Pascal’s Triangle is a mathematical concept that produces a triangular array of binomial coefficients. It is a series of numbers arranged in the shape of a pyramid, following Pascal’s Triangle pattern. Each number in the pyramid is the sum of the two numbers directly above it in the previous row, with the apex of the pyramid being 1.
Pascal’s Pattern Triangle Pyramid
Using Recursion
This approach involves using recusrion to generate Pascal’s Pattern Triangle Pyramid using below steps.
- Define the number of rows for the pyramid.
- Use nested loops to iterate through each row and column.
- Calculate the value for each position in the pyramid based on the row and column index.
- Print each value to display the pyramid.
Example: The below code recursively prints the Pascal’s Triangle Pyramid in JavaScript.
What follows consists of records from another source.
@[simp] theorem setLine_pending (s : State) (ln : Nat) (l : Line) (b : Bytes) : (s.setLine ln l b).pending = s.pending := rfl
@[simp] theorem setLine_fresh (s : State) (ln : Nat) (l : Line) (b : Bytes) : (s.setLine ln l b).fresh = s.fresh := rfl
@[simp] theorem setLine_out (s : State) (ln : Nat) (l : Line) (b : Bytes) : (s.setLine ln l b).out = s.out := rfl
@[simp] theorem setLine_regs (s : State) (ln : Nat) (l : Line) (b : Bytes) : (s.setLine ln l b).regs = s.regs := rfl
@[simp] theorem setLine_tiles (s : State) (ln : Nat) (l : Line) (b : Bytes) : (s.setLine ln l b).tiles = s.tiles := rfl
@[simp] theorem setLine_fab (s : State) (ln : Nat) (l : Line) (b : Bytes) : (s.setLine ln l b).fab = s.fab := rfl
@[simp] theorem setLine_prism (s : State) (ln : Nat) (l : Line) (b : Bytes) : (s.setLine ln l b).prism = s.prism := rfl
@[simp] theorem setLine_frame (s : State) (ln : Nat) (l : Line) (b : Bytes) : (s.setLine ln l b).frame = s.frame := rfl
@[simp] theorem setLine_parts (s : State) (ln : Nat) (l : Line) (b : Bytes) : (s.setLine ln l b).parts = s.parts := rfl
@[simp] theorem setLine_hub (s : State) (ln : Nat) (l : Line) (b : Bytes) : (s.setLine ln l b).hub = s.hub := rfl
@[simp] theorem setLine_link (s : State) (ln : Nat) (l : Line) (b : Bytes) : (s.setLine ln l b).link = s.link := rfl
@[simp] theorem setLine_ten (s : State) (ln : Nat) (l : Line) (b : Bytes) : (s.setLine ln l b).ten = s.ten := rfl
@[simp] theorem setLine_pilot (s : State) (ln : Nat) (l : Line) (b : Bytes) : (s.setLine ln l b).pilot = s.pilot := rfl

@[simp] theorem setMajor_pending (s : State) (sec v : Nat) : (s.setMajor sec v).pending = s.pending := rfl
@[simp] theorem setMajor_fresh (s : State) (sec v : Nat) : (s.setMajor sec v).fresh = s.fresh := rfl
@[simp] theorem setMajor_out (s : State) (sec v : Nat) : (s.setMajor sec v).out = s.out := rfl
@[simp] theorem setMajor_regs (s : State) (sec v : Nat) : (s.setMajor sec v).regs = s.regs := rfl
@[simp] theorem setMajor_tiles (s : State) (sec v : Nat) : (s.setMajor sec v).tiles = s.tiles := rfl
@[simp] theorem setMajor_fab (s : State) (sec v : Nat) : (s.setMajor sec v).fab = s.fab := rfl
@[simp] theorem setMajor_prism (s : State) (sec v : Nat) : (s.setMajor sec v).prism = s.prism := rfl
@[simp] theorem setMajor_frame (s : State) (sec v : Nat) : (s.setMajor sec v).frame = s.frame := rfl
@[simp] theorem setMajor_parts (s : State) (sec v : Nat) : (s.setMajor sec v).parts = s.parts := rfl
@[simp] theorem setMajor_hub (s : State) (sec v : Nat) : (s.setMajor sec v).hub = s.hub := rfl
@[simp] theorem setMajor_link (s : State) (sec v : Nat) : (s.setMajor sec v).link = s.link := rfl
@[simp] theorem setMajor_ten (s : State) (sec v : Nat) : (s.setMajor sec v).ten = s.ten := rfl
@[simp] theorem setMajor_pilot (s : State) (sec v : Nat) : (s.setMajor sec v).pilot = s.pilot := rfl

@[simp] theorem setF_tile (s : State) (f : Fld) (i j v : Nat) (k : Nat) : (s.setF f i j v).tile k = s.tile k := rfl
@[simp] theorem setF_part (s : State) (f : Fld) (i j v : Nat) (k : Nat) : (s.setF f i j v).part k = s.part k := rfl
@[simp] theorem set_tile (s : State) (f : Fld) (v : Nat) (k : Nat) : (s.set f v).tile k = s.tile k := rfl
@[simp] theorem set_part (s : State) (f : Fld) (v : Nat) (k : Nat) : (s.set f v).part k = s.part k := rfl
@[simp] theorem tick_getF (s : State)  (g : Fld) (a c : Nat) : (s.tick).getF g a c = s.getF g a c := rfl
@[simp] theorem tick_get (s : State)  (g : Fld) : (s.tick).get g = s.get g := rfl
@[simp] theorem tick_cluster (s : State)  (c : Nat) : (s.tick).cluster c = s.cluster c := rfl
@[simp] theorem tick_tile (s : State)  (k : Nat) : (s.tick).tile k = s.tile k := rfl
@[simp] theorem tick_part (s : State)  (k : Nat) : (s.tick).part k = s.part k := rfl
@[simp] theorem emit_getF (s : State) (o : Out) (g : Fld) (a c : Nat) : (s.emit o).getF g a c = s.getF g a c := rfl
@[simp] theorem emit_get (s : State) (o : Out) (g : Fld) : (s.emit o).get g = s.get g := rfl
@[simp] theorem emit_cluster (s : State) (o : Out) (c : Nat) : (s.emit o).cluster c = s.cluster c := rfl
@[simp] theorem emit_tile (s : State) (o : Out) (k : Nat) : (s.emit o).tile k = s.tile k := rfl
@[simp] theorem emit_part (s : State) (o : Out) (k : Nat) : (s.emit o).part k = s.part k := rfl
@[simp] theorem updPart_getF (s : State) (p : Nat) (f : Part → Part) (g : Fld) (a c : Nat) : (s.updPart p f).getF g a c = s.getF g a c := rfl
@[simp] theorem updPart_get (s : State) (p : Nat) (f : Part → Part) (g : Fld) : (s.updPart p f).get g = s.get g := rfl
@[simp] theorem updPart_cluster (s : State) (p : Nat) (f : Part → Part) (c : Nat) : (s.updPart p f).cluster c = s.cluster c := rfl
@[simp] theorem updPart_tile (s : State) (p : Nat) (f : Part → Part) (k : Nat) : (s.updPart p f).tile k = s.tile k := rfl
@[simp] theorem setTile_getF (s : State) (t : Nat) (x : Tile) (g : Fld) (a c : Nat) : (s.setTile t x).getF g a c = s.getF g a c := rfl
@[simp] theorem setTile_get (s : State) (t : Nat) (x : Tile) (g : Fld) : (s.setTile t x).get g = s.get g := rfl
@[simp] theorem setTile_cluster (s : State) (t : Nat) (x : Tile) (c : Nat) : (s.setTile t x).cluster c = s.cluster c := rfl
@[simp] theorem setTile_part (s : State) (t : Nat) (x : Tile) (k : Nat) : (s.setTile t x).part k = s.part k := rfl
@[simp] theorem updTile_getF (s : State) (t : Nat) (f : Tile → Tile) (g : Fld) (a c : Nat) : (s.updTile t f).getF g a c = s.getF g a c := rfl
@[simp] theorem updTile_get (s : State) (t : Nat) (f : Tile → Tile) (g : Fld) : (s.updTile t f).get g = s.get g := rfl
@[simp] theorem updTile_cluster (s : State) (t : Nat) (f : Tile → Tile) (c : Nat) : (s.updTile t f).cluster c = s.cluster c := rfl
@[simp] theorem updTile_part (s : State) (t : Nat) (f : Tile → Tile) (k : Nat) : (s.updTile t f).part k = s.part k := rfl
@[simp] theorem inject_getF (s : State) (m : NetMsg) (g : Fld) (a c : Nat) : (s.inject m).getF g a c = s.getF g a c := rfl
@[simp] theorem inject_get (s : State) (m : NetMsg) (g : Fld) : (s.inject m).get g = s.get g := rfl
@[simp] theorem inject_cluster (s : State) (m : NetMsg) (c : Nat) : (s.inject m).cluster c = s.cluster c := rfl
@[simp] theorem inject_tile (s : State) (m : NetMsg) (k : Nat) : (s.inject m).tile k = s.tile k := rfl
@[simp] theorem inject_part (s : State) (m : NetMsg) (k : Nat) : (s.inject m).part k = s.part k := rfl
@[simp] theorem setLine_getF (s : State) (ln : Nat) (l : Line) (b : Bytes) (g : Fld) (a c : Nat) : (s.setLine ln l b).getF g a c = s.getF g a c := rfl
@[simp] theorem setLine_get (s : State) (ln : Nat) (l : Line) (b : Bytes) (g : Fld) : (s.setLine ln l b).get g = s.get g := rfl
@[simp] theorem setLine_cluster (s : State) (ln : Nat) (l : Line) (b : Bytes) (c : Nat) : (s.setLine ln l b).cluster c = s.cluster c := rfl
@[simp] theorem setLine_tile (s : State) (ln : Nat) (l : Line) (b : Bytes) (k : Nat) : (s.setLine ln l b).tile k = s.tile k := rfl
@[simp] theorem setLine_part (s : State) (ln : Nat) (l : Line) (b : Bytes) (k : Nat) : (s.setLine ln l b).part k = s.part k := rfl
@[simp] theorem setMajor_getF (s : State) (sec v : Nat) (g : Fld) (a c : Nat) : (s.setMajor sec v).getF g a c = s.getF g a c := rfl
@[simp] theorem setMajor_get (s : State) (sec v : Nat) (g : Fld) : (s.setMajor sec v).get g = s.get g := rfl
@[simp] theorem setMajor_cluster (s : State) (sec v : Nat) (c : Nat) : (s.setMajor sec v).cluster c = s.cluster c := rfl
@[simp] theorem setMajor_tile (s : State) (sec v : Nat) (k : Nat) : (s.setMajor sec v).tile k = s.tile k := rfl
@[simp] theorem setMajor_part (s : State) (sec v : Nat) (k : Nat) : (s.setMajor sec v).part k = s.part k := rfl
function printPascalsPyramid(rows) {
for (let i = 0; i < rows; i++) {
let output = '';
for (let j = 0; j <= i; j++) {
output += pascalNumber(i, j) + ' ';
}
console.log(output);
}
}function pascalNumber(row, column) {
if (column === 0 || column === row) {
return 1;
} else {
return pascalNumber(row - 1, column - 1) +
pascalNumber(row - 1, column);
}
}printPascalsPyramid(5); |
1 1 1 1 2 1 1 3 3 1 1 4 6 4 1
Time complexity: O(2^n), where n is the number of rows in the pyramid.
Space complexity: O(n)
Using Binomial Coefficients
Another approach involves using the binomial coefficients formula to generate Pascal’s Pattern Triangle Pyramid.
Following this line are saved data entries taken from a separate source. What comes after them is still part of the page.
theorem witness_SessionsOpenRekeyAndEnd :
    (∀ q < 16, ∀ n ∈ (openingS.port q).setup.entry, n < 256) ∧
    (someAnd (openingS.takeCtl 2 0) (fun _ => true) = true ∧ (openingS.port 2).setup.hello = some keyP ∧
      (openingS.port 2).setup.entry = some 30 ∧ (openingS.port 2).setup.keys = some ([1], [2], [3]) ∧ openingS.portState 2 = 3 ∧
      (openingS.port 2).setup.stage = 3 ∧ openingS.entryOf keyP.1 2 = none) ∧
    (linkS 4 stateK).takeCtl 2 0 = none ∧ (linkS 4 stateK).portState 2 ≠ 7 ∧
    ((stateK.setF Reg.PEER_ENTRY_STATE 17 0 3).peerState 17 = 3 ∧ stateK.peerState 17 ≠ 3) ∧
    ((linkS 4 stateK).portPeer 2 = some 17 ∧ (thirdS (linkS 7 stateK)).portPeer 2 = some 17 ∧ (thirdS (linkS 7 stateK)).portState 2 = 7 ∧
      ((thirdS (linkS 7 stateK)).port 2).retry = [] ∧ (∀ l ∈ ((thirdS (linkS 7 stateK)).port 2).tx, l = []) ∧
      5 ∈ (thirdS (linkS 7 stateK)).peerPorts 17 ∧ (thirdS (linkS 7 stateK)).portState 5 = 4) ∧
    (let s := opS fun x => { x with seq := 2 ^ 31 }
     2 ^ 31 ≤ (s.port 2).seq ∧ (s.session 17).rekey = false ∧ ((rkS s).session 17).rekey = true) ∧
    ((linkS 4 stateK).port 2).seq < 2 ^ 31 ∧
    (let s := ctlS 1 (leBytes 4 1)
     someAnd (s.takeCtl 2 1) (fun x => rd x.1 8 4 = 0 + 1) = true ∧ (s.session 17).rxKeys = (0, List.replicate 32 2) :: []) ∧
    someAnd ((ctlS 1 (leBytes 4 7)).takeCtl 2 1) (fun x => rd x.1 8 4 ≠ 0 + 1) = true ∧
    (let s := rkS (ctlS 2 (leBytes 4 1))
     someAnd (s.takeCtl 2 2) (fun x => rd x.1 8 4 = 0 + 1) = true ∧ (s.session 17).txKeys = (0, List.replicate 32 1) :: [] ∧
       (s.session 17).rekey = true) ∧
    ((ctlS 2 (leBytes 4 1)).session 17).rekey = false ∧
    (joinFor (secondS (ctlS 3 joinB)) 3 (fun b => b == fit 32 (List.replicate 32 6)) = true ∧
      joinFor (secondS (ctlS 4 joinB)) 4 (fun b => b == fit 32 (List.replicate 32 6)) = true ∧
      joinFor (secondS (ctlS 3 (List.replicate 32 1 ++ leBytes 8 5 ++ List.replicate 16 9))) 3 (fun b => b != fit 32 (List.replicate 32 6)) = true ∧
      fit 32 ((linkS 4 stateK).session 17).sid = List.replicate 32 6) ∧
    2 ^ 32 - 1 ≤ ((opS fun x => { x with seq := 2 ^ 32 - 1 }).port 2).seq ∧
    (16 ≤ (((linkS 4 stateK).updSession 17 fun x => { x with tagFails := 16 }).session 17).tagFails ∧
      ((linkS 4 stateK).session 17).tagFails < 16) ∧
    someAnd ((ctlS 5 []).takeCtl 2 5) (fun _ => true) = true := by decide +kernel

/-! ## Witnesses: collectives -/

def grpA : Group :=
  { ctx := 5, num := 3, gtag := 99, members := [none, some 17], digest := List.replicate 64 4, hellos := [], ready := true, broken := false, k := 7 }
def grpS (g : Group) (s : State) : State := { s with link := { s.link with groups := [g] } }
/-- COLL_GROUP at queue 10, with a member list in memory. -/
def cgS (w0 : Nat) (ws l : List Nat) : State :=
  withCmds [cmdW (0x14 + 5 * 2 ^ 16) ([0, 0, 0, 0, 0, 0, 0] ++ (w0 :: ws))] (putMem 0x90000 (l.flatMap fun e => leBytes 2 e) (linkS 4 stateK))
def collA : Coll :=
  { tile := 1, ep := 4, part := 3, gtag := 99, k := 7, words := [1 * 8 + 3 * 2048, 16, 9 * 2 ^ 52, 9 * 2 ^ 52 + 0x100], src := (0, 0), dst := 0, running := false, input := [], loaded := false, slice := [], got0 := [], got1 := [], els := [], raw := [], sat := false, nan := false, reduced := false }
def withC (l : List Coll) (s : State) : State := { s with link := { s.link with colls := l } }
/-- A COLLECTIVE request of tile 1. -/
def reqS (w : List Nat) : State := netS [net1 (.request 3) 1 0 6 (w.map (BitVec.ofNat 64))] (linkS 4 stateK)
/-- A look that goes on with a member list that is read. -/
def listAnd (s : State) (f : State → Bytes → Bool) : Bool :=
  goAnd (s.lookStart 10 0x14) fun v c => decide (v.boundPart (v.qCtx 10) ≠ none) && okAnd (v.hubRead (c.o 2) 4) f
def entries (b : Bytes) : List Nat := (List.range 2).map fun i => rd b (2 * i) 2
/-- A collective message that is taken, and the group and the rest. -/
def collAnd (s : State) (ty : Nat) (f : State → LinkMsg → Group → Bool) : Bool :=
  someAnd (s.takeMsg 2 ty) fun x => someAnd (x.2.groupTag x.1.tag) fun g => f x.2 x.1 g
def dataS (k : Nat) (s : State) : State := msgS (msgOf 0x01 99 (k + 2 ^ 32) 0 (zeros 64)) s
/-- A request of four words, and the refusals of its ranges. -/
def reqAnd (s : State) (f : State → Group → List Nat → Nat → Nat → Bool) : Bool :=
  someAnd (s.takeRequest 1 3) fun x =>
    let w := (List.range 4).map fun j => (x.1.words.getD j 0).toNat
    let w0 := w.getD 0 0
    someAnd (x.2.groupOf (x.2.part 3).ctx (bitsOf w0 14 11)) fun g =>
      let c : Coll := { collA with words := w }
      f x.2 g w (if bit w0 15 then 0 else x.2.rangeCode 3 false (w.getD 2 0) (vBytes c.fmt c.count))
        (if bit w0 16 then 0 else x.2.rangeCode 3 true (w.getD 3 0) (vBytes c.outFmt (c.outCount g.members.length)))
def w0A : Nat := 8 + 3 * 2048

theorem witness_CollectiveGroupsAndRequests :
    (let s := cgS (3 + 2 * 16) [99, 0x90000] [0x8000, 17]
     goAnd (s.lookStart 10 0x14) (fun v c => decide (v.boundPart (v.qCtx 10) ≠ none ∧ v.groupOf (v.qCtx 10) (c.o 0 % 16) = none ∧
       c.o 0 < 2 ^ 14 ∧ 2 ≤ bitsOf (c.o 0) 12 4 ∧ bitsOf (c.o 0) 12 4 ≤ 256 ∧ c.o 2 < 2 ^ 63) && aligned (c.o 2) 64) = true ∧
     s.groupCmd 10 false = true ∧ listAnd s (fun w b => w.listOk (entries b)) = true) ∧
    listAnd (cgS (3 + 2 * 16) [99, 0x90000] [0x8000, 18]) (fun w b => !w.listOk (entries b)) = true ∧
    goAnd ((cgS (3 + 2 * 16) [99, 2 ^ 62] []).lookStart 10 0x14) (fun v c => errOf (v.hubRead (c.o 2) 4) != 0 && decide (c.o 2 < 2 ^ 63)) = true ∧
    goAnd ((cgS (3 + 1 * 16) [99, 0x90000] []).lookStart 10 0x14) (fun _ c => decide (bitsOf (c.o 0) 12 4 < 2)) = true ∧
    (let s := cgS (3 + 2 ^ 13) [] []
     s.groupCmd 10 true = true ∧ goAnd (s.lookStart 10 0x14) (fun v c => decide (v.boundPart (v.qCtx 10) ≠ none ∧
       v.groupOf (v.qCtx 10) (c.o 0 % 16) = none ∧ c.o 0 / 16 = 2 ^ 9 ∧ c.o 1 = 0 ∧ c.o 2 = 0)) = true) ∧
    goAnd ((withC [collA] (grpS grpA (cgS (3 + 2 ^ 13) [] []))).lookStart 10 0x14) (fun v c =>
      someAnd (v.groupOf (v.qCtx 10) (c.o 0 % 16)) fun g => !g.broken && v.link.colls.any fun x => x.gtag == g.gtag) = true ∧
    (let s := msgS (msgOf 0x02 99 5 0 []) (linkS 4 stateK)
     s.portPeer 2 = some 17 ∧ someAnd (s.takeMsg 2 2) (fun x => (x.2.groupTag x.1.tag).isNone) = true) ∧
    (let g : Group := { grpA with ready := false }
     collAnd (grpS g (msgS (msgOf 0x02 99 (rd g.digest 0 8) 0 []) (linkS 4 stateK))) 2
       (fun _ m h => decide (h.ranksOf 17 ≠ [] ∧ m.arg0 = rd h.digest 0 8)) = true ∧
     collAnd (grpS g (msgS (msgOf 0x02 99 5 0 []) (linkS 4 stateK))) 2
       (fun _ m h => decide (h.ranksOf 17 ≠ [] ∧ m.arg0 ≠ rd h.digest 0 8)) = true ∧ g.ranksOf 3 = []) ∧
    (collAnd (grpS grpA (msgS (msgOf 0x03 99 (0x405 + 2 ^ 16) 0 []) (linkS 4 stateK))) 3
       (fun v m g => g.members[bitsOf m.arg0 23 16]? == some (some 17) && v.link.colls.isEmpty) = true ∧
     collAnd (grpS grpA (msgS (msgOf 0x03 99 0x405 0 []) (linkS 4 stateK))) 3
       (fun _ m g => g.members[bitsOf m.arg0 23 16]? != some (some 17)) = true) ∧
    (∀ d ∈ [(7, true), (5, false)], collAnd (grpS grpA (dataS d.1 (linkS 4 stateK))) 1 (fun v m g =>
       !g.broken && g.members[bitsOf m.arg0 39 32]? == some (some 17) && v.link.colls.isEmpty && v.link.waiting.isEmpty &&
         (decide ((m.arg0 % 2 ^ 32 + 2 ^ 32 - g.k % 2 ^ 32) % 2 ^ 32 < 2 ^ 31) == d.2)) = true) ∧
    (∀ r ∈ [false, true], collAnd (withC [{ collA with running := r, loaded := r, input := zeros 64 }] (grpS grpA (dataS 7 (linkS 4 stateK)))) 1
       (fun v m g => someAnd (v.link.colls.find? (fun c => c.gtag = g.gtag && c.k % 2 ^ 32 = m.arg0 % 2 ^ 32)) fun x =>
         x.running == r && x.loaded == r && decide ((v.takeColl x.tile m).link.waiting.length ≤ 0)) = true) ∧
    (let w := [w0A, 16, 9 * 2 ^ 52, 9 * 2 ^ 52 + 0x100]
     (reqS w).partOf 1 = some 3 ∧
     someAnd ((reqS w).takeRequest 1 3) (fun x => (x.2.groupOf (x.2.part 3).ctx 3).isNone) = true ∧
     reqAnd (grpS grpA (reqS w)) (fun _ g w r o => !g.broken && g.ready && collForm w g.members.length && r == 0 && o == 0 && !bit w0A 15) = true ∧
     reqAnd (grpS { grpA with broken := true } (reqS w)) (fun _ g _ _ _ => g.broken) = true ∧
     reqAnd (grpS { grpA with ready := false } (reqS w)) (fun _ g _ _ _ => !g.broken && !g.ready) = true) ∧
    reqAnd (grpS grpA (reqS [w0A, 16, 9 * 2 ^ 52 + 0xF0000, 9 * 2 ^ 52])) (fun _ _ _ r _ => r != 0) = true ∧
    reqAnd (grpS grpA (reqS [w0A, 16, 9 * 2 ^ 52, 9 * 2 ^ 52 + 0xF0000])) (fun _ _ _ r o => r == 0 && o != 0) = true ∧
    reqAnd (grpS grpA (reqS [w0A + 2 ^ 15, 16, 0, 9 * 2 ^ 52])) (fun v _ w r o =>
      r == 0 && o == 0 && bit (w.getD 0 0) 15 && (v.crossStreams 3 (bitsOf (w.getD 0 0) 22 17) false).isEmpty) = true ∧
    (let s := withC [collA] (grpS grpA (linkS 4 stateK))
     (s.link.colls.filter (·.running)).length < 64 ∧ s.link.colls.find? (fun c => !c.running) = some collA ∧
       bit (collA.words.getD 0 0) 15 = false ∧ s.collOf 1 = some collA ∧ s.groupTag collA.gtag = some grpA ∧
       (∃ m ∈ grpA.others, s.collSeen collA m.2 = false)) ∧
    okAnd ((linkS 4 stateK).readMem 3 0 ((linkS 4 stateK).part 3).uses (9 * 2 ^ 52) 64) (fun _ _ => true) = true ∧
    errOf ((linkS 4 stateK).readMem 3 0 ((linkS 4 stateK).part 3).uses (9 * 2 ^ 52 + 0xF0000) 64) ≠ 0 ∧
    (cgS 0 [] []).qHead 10 ≠ none := by decide +kernel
- Define the number of rows for the pyramid.
- Use the binomial coefficient formula to calculate the value for each position in the pyramid.
- Print each value to display the pyramid
Example: The below code prints Pascal’s Triangle using binomial coefficients in JavaScript.
function printPascalsPyramid(rows) {
for (let i = 0; i < rows; i++) {
let output = '';
for (let j = 0; j <= i; j++) {
output += binomialCoefficient(i, j) + ' ';
}
console.log(output);
}
}function binomialCoefficient(n, k) {
let res = 1;
if (k > n - k) {
k = n - k;
}
for (let i = 0; i < k; ++i) {
res *= (n - i);
res /= (i + 1);
}
return res;
}printPascalsPyramid(5); |
1 1 1 1 2 1 1 3 3 1 1 4 6 4 1
Time complexity: O(n^3), where n is the number of rows.
Space complexity: O(1)